The last thing on my maternity leave document is a list called “Support I Need After Birth.” It’s my list of all the ways I’d like to prepare now to make our lives easier. For example, we’re planning to avoid cooking (and dirty dishes!) as much as possible, so we’re going to stock up our freezer ahead of time. I’ve also made a list for our fridge so when family and friends come over, there’s a quick reference for ways they can help. I find it really difficult to ask people for help, so I’m hoping the list keeps me accountable to embracing it! 

Step 3: Communicate your plans with everyone all the time

During my entire pregnancy, I’ve been checking in with all of my clients on the first of each month and sending an update on where we are with our to-dos before my maternity leave. Not only does this keep us on track, it keeps my due date present in their minds! They’re busy with their own lives and businesses, so it’s easy to forget!

Coming up with how we’ll handle my leave has been a collaborative process with each of my clients. The entire time, we’ve been talking about what they want and need and mutually setting expectations and goals for how things will play out.

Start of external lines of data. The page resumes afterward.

-- ==== Sys2Proof/Machine/Threshold.lean ====
section
/-! DEFINITION. The threshold register commands (44_threshold.md R200 to R205). Each makes exactly one transport call. -/

namespace Sys2Proof.Machine

open Sys2Proof

/-- `TH_RD`: one read of the command's register, whose 12-bit value is sign-extended (44_threshold.md R200, R202). -/
def getThreshold (i : Instr) (s : State) : Result :=
  match s.st with
  | .idle => .next (accept i .thRd s)
  | .thRd =>
    memRead (thresholdReg (opcode i)) (fun w s => .next (completeOk (sext16 (thresholdDecode w)) s)) s
  | _ => .fault .strayState

/-- `TH_WR`: one unconditional write of the left-justified value; a value out of range is refused in the accept step
(44_threshold.md R201, R203, R204). -/
def setThreshold (i : Instr) (s : State) : Result :=
  match s.st with
  | .idle =>
    if thresholdFits i.argument then .next (accept i .thWr s) else .next (refuse .thresholdOutOfRange s)
  | .thWr =>
    memWrite (thresholdReg (opcode i)) (thresholdEncode (thresholdOperand i.argument))
      (fun s => .next (completeOk 0x0000 s)) s
  | _ => .fault .strayState

/-- GET_LO_THRESH (44_threshold.md R200). -/
def execGetLoThresh (ignored : Word) (s : State) : Result := getThreshold (.getLoThresh ignored) s

/-- SET_LO_THRESH (44_threshold.md R201). -/
def execSetLoThresh (arg : Word) (s : State) : Result := setThreshold (.setLoThresh arg) s

/-- GET_HI_THRESH (44_threshold.md R202). -/
def execGetHiThresh (ignored : Word) (s : State) : Result := getThreshold (.getHiThresh ignored) s

/-- SET_HI_THRESH (44_threshold.md R203). -/
def execSetHiThresh (arg : Word) (s : State) : Result := setThreshold (.setHiThresh arg) s

end Sys2Proof.Machine
end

Step 4: Figure out the money stuff

This is a BIG part of the maternity leave logistics. For years, I’ve been so intimidated by the financial piece of maternity leave if self-employed. While I want to take the time I need, I don’t love the idea of taking a huge pause and not making money for a couple of months. I wish I had it all perfectly figured out where I could just take off six months and still make my regular income…but that’s not the reality of my business! Here are some of the strategies I’m using to help cover the time when my income won’t be as high as usual.

Saving ahead of time

I set aside a maternity leave fund to cover my pay and expenses during the break. It’s not huge, but I’m SO glad I started it a few months ago. I just set up a savings fund and scheduled a weekly automatic deposit so it would grow over time. For now, that means putting less money into retirement and other long term savings (which is hard and makes me uncomfortable!) But I think the dedicated fund is going to be really helpful.

We also have an additional emergency fund. Of course, I hope we don’t have to use it, but it’s nice to know that if we need to dip into savings for some reason, it’s there. I’ve also been prioritizing our emergency fund this year so we have a bigger cushion if needed. 

Building more passive income

For me, this is mostly in my ThriveCart template shop and through affiliate income. I’m not making a TON of money through these yet, but they’re seeds I’ve planted that will continue to make money and grow my business while I’m away.

Cutting expenses

I’m a pretty budget-conscious person in my personal and business lives under normal circumstances. However, in the last few months I’ve been looking into how we can prioritize savings even more and spend less. I’ve been canceling business subscriptions to different softwares, pausing services, and getting super mindful of what we spend on groceries. This year, we also decided to get super minimal about where we’re traveling and the activities we’re doing so we can prioritize spending on baby-related expenses. 

That’s my full vision for maternity leave self-employed!

Even though I’m at the very end of my pregnancy, it feels kind of surreal that we’re really having a baby! Keep an eye out for a follow-up episode at the end of this year or early next year, where I’ll share how everything went.